▸ **Dataset content**:
*** Begin section ***

-- ==== Sys2Proof/Machine/Dispatch.lean ====
section
/-!
DEFINITION. One arm per command of `30_encoding.md` R73, each one direct call of its meaning.
-/

namespace Sys2Proof.Machine

/-- Execute a command in a state (`40_system.md` R91). -/
def exec (i : Instr) (s : State) : Host.Outcome State Fault Refusal :=
  match i with
  -- system
  | .nop => Sys2Proof.Machine.execNop s
  -- field
  | .fnew rd ra rb => Sys2Proof.Machine.execFnew rd ra rb s
  | .fadd rd ra rb => Sys2Proof.Machine.execFadd rd ra rb s
  | .fsub rd ra rb => Sys2Proof.Machine.execFsub rd ra rb s
  | .fmul rd ra rb => Sys2Proof.Machine.execFmul rd ra rb s
  | .fdiv rd ra rb => Sys2Proof.Machine.execFdiv rd ra rb s
  | .finv rd ra => Sys2Proof.Machine.execFinv rd ra s
  | .fpow rd ra rb => Sys2Proof.Machine.execFpow rd ra rb s
  | .fsqrt rd ra => Sys2Proof.Machine.execFsqrt rd ra s
  | .feq ra rb => Sys2Proof.Machine.execFeq ra rb s
  | .fget rd ra => Sys2Proof.Machine.execFget rd ra s
  | .fgetp rd ra => Sys2Proof.Machine.execFgetp rd ra s
  -- point
  | .pnew rd ra rb rc re => Sys2Proof.Machine.execPnew rd ra rb rc re s
  | .pinf rd rc re => Sys2Proof.Machine.execPinf rd rc re s
  | .padd rd ra rb => Sys2Proof.Machine.execPadd rd ra rb s
  | .pdbl rd ra => Sys2Proof.Machine.execPdbl rd ra s
  | .pmul rd ra rb => Sys2Proof.Machine.execPmul rd ra rb s
  | .peq ra rb => Sys2Proof.Machine.execPeq ra rb s
  | .pisinf ra => Sys2Proof.Machine.execPisinf ra s
  | .pgetx rd ra => Sys2Proof.Machine.execPgetx rd ra s
  | .pgety rd ra => Sys2Proof.Machine.execPgety rd ra s
  | .pgeta rd ra => Sys2Proof.Machine.execPgeta rd ra s
  | .pgetb rd ra => Sys2Proof.Machine.execPgetb rd ra s
  -- secp256k1
  | .sldg rd => Sys2Proof.Machine.execSldg rd s
  | .sldn rd => Sys2Proof.Machine.execSldn rd s
  | .sldp rd => Sys2Proof.Machine.execSldp rd s
  | .snew rd ra rb => Sys2Proof.Machine.execSnew rd ra rb s
  | .smul rd ra rb => Sys2Proof.Machine.execSmul rd ra rb s
  | .secenc ra c => Sys2Proof.Machine.execSecenc ra c s
  | .secdec rd => Sys2Proof.Machine.execSecdec rd s
  | .sverify ra rb rc re => Sys2Proof.Machine.execSverify ra rb rc re s

end Sys2Proof.Machine
end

*** End section ***

▸ **Problem to work on**: Gather up every line in the data above that contains the word "command", copying each one.

▸ **Result for this exercise**:
DEFINITION. One arm per command of `30_encoding.md` R73, each one direct call of its meaning.
/-- Execute a command in a state (`40_system.md` R91). -/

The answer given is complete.